**Task to carry out:** Below are some records. Return exactly the lines from the one containing "def Obligations.StowOrder : Prop" through the one containing "exec (.stow img) s = .next (State.started", both included, and only those.

**Data entries:**

• • •

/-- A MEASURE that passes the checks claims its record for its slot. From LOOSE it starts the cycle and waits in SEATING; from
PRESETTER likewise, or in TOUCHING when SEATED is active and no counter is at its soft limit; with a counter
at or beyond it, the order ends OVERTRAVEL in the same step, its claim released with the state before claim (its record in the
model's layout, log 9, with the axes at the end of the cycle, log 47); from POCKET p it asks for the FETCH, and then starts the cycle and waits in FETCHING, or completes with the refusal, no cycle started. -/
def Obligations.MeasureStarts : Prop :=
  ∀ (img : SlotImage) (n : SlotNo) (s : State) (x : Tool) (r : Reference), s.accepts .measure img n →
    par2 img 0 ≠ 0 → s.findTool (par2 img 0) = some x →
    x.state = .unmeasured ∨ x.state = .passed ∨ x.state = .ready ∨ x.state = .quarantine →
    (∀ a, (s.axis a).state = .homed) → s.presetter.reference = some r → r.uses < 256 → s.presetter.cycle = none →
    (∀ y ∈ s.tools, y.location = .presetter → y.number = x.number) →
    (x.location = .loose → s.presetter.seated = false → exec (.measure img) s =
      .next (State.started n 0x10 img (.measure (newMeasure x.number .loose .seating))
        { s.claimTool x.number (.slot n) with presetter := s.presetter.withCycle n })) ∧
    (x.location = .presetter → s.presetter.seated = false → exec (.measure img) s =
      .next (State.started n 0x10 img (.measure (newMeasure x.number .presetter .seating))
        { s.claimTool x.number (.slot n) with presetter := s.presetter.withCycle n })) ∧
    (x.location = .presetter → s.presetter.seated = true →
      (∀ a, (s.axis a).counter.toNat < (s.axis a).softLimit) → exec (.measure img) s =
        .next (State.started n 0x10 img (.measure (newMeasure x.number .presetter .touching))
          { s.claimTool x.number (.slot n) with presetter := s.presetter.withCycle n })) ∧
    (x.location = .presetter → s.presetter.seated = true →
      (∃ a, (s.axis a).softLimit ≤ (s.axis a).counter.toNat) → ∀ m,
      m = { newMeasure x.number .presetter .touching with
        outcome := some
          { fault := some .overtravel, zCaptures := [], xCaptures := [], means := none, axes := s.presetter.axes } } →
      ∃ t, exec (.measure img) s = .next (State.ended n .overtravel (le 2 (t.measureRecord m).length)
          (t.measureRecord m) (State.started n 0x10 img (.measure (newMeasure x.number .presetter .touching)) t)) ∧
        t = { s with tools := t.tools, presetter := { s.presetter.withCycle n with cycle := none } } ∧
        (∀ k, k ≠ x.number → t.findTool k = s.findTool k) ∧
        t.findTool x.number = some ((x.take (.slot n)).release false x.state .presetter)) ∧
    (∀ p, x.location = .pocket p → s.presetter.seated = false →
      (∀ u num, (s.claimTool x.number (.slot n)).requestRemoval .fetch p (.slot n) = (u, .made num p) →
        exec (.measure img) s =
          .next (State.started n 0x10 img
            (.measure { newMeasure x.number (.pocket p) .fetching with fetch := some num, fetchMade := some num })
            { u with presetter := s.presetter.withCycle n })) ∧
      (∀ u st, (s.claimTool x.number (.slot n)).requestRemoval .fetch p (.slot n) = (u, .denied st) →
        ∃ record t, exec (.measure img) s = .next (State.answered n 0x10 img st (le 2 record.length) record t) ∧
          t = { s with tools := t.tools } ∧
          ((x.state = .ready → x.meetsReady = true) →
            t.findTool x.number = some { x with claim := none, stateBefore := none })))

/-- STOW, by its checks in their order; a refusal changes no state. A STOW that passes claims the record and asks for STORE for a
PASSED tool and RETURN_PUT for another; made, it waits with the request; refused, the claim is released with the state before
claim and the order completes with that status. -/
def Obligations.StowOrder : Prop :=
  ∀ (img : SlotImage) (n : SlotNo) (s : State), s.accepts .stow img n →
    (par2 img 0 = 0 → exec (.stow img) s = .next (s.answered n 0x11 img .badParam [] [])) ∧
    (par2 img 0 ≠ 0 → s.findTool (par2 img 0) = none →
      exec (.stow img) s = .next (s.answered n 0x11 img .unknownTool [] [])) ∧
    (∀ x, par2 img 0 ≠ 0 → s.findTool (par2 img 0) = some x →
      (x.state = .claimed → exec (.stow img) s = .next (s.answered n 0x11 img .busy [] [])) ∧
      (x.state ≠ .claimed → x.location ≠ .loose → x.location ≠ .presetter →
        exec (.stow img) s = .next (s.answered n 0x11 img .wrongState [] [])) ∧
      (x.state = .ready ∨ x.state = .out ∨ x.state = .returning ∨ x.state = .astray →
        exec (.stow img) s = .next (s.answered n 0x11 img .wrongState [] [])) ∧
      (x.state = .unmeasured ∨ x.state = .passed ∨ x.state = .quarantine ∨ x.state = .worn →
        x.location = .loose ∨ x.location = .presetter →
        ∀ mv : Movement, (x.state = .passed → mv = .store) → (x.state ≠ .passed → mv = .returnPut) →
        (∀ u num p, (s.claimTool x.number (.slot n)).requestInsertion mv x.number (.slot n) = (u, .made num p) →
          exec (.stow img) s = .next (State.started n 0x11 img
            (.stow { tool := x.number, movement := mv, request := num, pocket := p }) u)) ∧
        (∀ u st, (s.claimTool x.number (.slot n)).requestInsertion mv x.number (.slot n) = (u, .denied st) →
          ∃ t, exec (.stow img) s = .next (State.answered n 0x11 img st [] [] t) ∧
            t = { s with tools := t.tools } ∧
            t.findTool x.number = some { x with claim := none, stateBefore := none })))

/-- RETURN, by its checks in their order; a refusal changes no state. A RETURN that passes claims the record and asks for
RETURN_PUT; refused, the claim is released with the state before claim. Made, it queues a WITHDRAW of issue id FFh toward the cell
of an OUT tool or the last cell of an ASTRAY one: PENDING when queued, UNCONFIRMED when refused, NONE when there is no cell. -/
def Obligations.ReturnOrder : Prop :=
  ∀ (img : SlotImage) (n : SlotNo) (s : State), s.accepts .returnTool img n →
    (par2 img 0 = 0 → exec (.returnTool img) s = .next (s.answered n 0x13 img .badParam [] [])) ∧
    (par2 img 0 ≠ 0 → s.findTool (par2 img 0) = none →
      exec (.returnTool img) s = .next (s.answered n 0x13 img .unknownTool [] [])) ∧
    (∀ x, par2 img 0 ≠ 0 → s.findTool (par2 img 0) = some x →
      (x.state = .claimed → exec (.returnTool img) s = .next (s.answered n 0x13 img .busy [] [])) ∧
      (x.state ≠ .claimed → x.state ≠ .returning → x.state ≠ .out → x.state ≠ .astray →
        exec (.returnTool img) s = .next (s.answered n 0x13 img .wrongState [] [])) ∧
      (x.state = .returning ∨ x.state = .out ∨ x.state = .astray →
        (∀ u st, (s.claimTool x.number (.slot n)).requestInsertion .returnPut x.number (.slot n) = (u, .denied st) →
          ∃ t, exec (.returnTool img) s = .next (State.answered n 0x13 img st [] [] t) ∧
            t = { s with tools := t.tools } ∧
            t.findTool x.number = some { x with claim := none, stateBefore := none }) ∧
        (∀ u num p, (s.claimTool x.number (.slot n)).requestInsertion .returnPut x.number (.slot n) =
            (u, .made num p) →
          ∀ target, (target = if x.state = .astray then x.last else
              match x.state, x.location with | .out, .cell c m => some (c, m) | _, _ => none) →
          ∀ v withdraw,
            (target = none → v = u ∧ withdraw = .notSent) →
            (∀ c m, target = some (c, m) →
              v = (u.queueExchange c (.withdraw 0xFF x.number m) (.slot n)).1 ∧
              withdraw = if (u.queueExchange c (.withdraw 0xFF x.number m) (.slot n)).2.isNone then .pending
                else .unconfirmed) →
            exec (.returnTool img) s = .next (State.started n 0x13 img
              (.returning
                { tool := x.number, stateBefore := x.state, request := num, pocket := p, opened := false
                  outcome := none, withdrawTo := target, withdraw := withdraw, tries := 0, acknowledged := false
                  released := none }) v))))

• • •

**Problem solution:**
def Obligations.StowOrder : Prop :=
  ∀ (img : SlotImage) (n : SlotNo) (s : State), s.accepts .stow img n →
    (par2 img 0 = 0 → exec (.stow img) s = .next (s.answered n 0x11 img .badParam [] [])) ∧
    (par2 img 0 ≠ 0 → s.findTool (par2 img 0) = none →
      exec (.stow img) s = .next (s.answered n 0x11 img .unknownTool [] [])) ∧
    (∀ x, par2 img 0 ≠ 0 → s.findTool (par2 img 0) = some x →
      (x.state = .claimed → exec (.stow img) s = .next (s.answered n 0x11 img .busy [] [])) ∧
      (x.state ≠ .claimed → x.location ≠ .loose → x.location ≠ .presetter →
        exec (.stow img) s = .next (s.answered n 0x11 img .wrongState [] [])) ∧
      (x.state = .ready ∨ x.state = .out ∨ x.state = .returning ∨ x.state = .astray →
        exec (.stow img) s = .next (s.answered n 0x11 img .wrongState [] [])) ∧
      (x.state = .unmeasured ∨ x.state = .passed ∨ x.state = .quarantine ∨ x.state = .worn →
        x.location = .loose ∨ x.location = .presetter →
        ∀ mv : Movement, (x.state = .passed → mv = .store) → (x.state ≠ .passed → mv = .returnPut) →
        (∀ u num p, (s.claimTool x.number (.slot n)).requestInsertion mv x.number (.slot n) = (u, .made num p) →
          exec (.stow img) s = .next (State.started n 0x11 img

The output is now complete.